## What is needed
Repeat the data below exactly, with every entry included.

## Data supplied
-- ==== Sys2Proof/Machine/Port.lean ====
section
/-! DEFINITION. The operation of the port that belongs to no unit of the block: NOP (30_encoding.md R79). -/

namespace Sys2Proof.Machine

/-- NOP: "changes no state and produces no output" (R79). -/
def execNop (s : State) : Host.Outcome State Fault Refusal := .next s

end Sys2Proof.Machine
end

## The answer
-- ==== Sys2Proof/Machine/Port.lean ====
section
/-! DEFINITION. The operation of the port that belongs to no unit of the block: NOP (30_encoding.md R79). -/

namespace Sys2Proof.Machine

/-- NOP: "changes no state and produces no output" (R79). -/
def execNop (s : State) : Host.Outcome State Fault Refusal := .next s

end Sys2Proof.Machine
end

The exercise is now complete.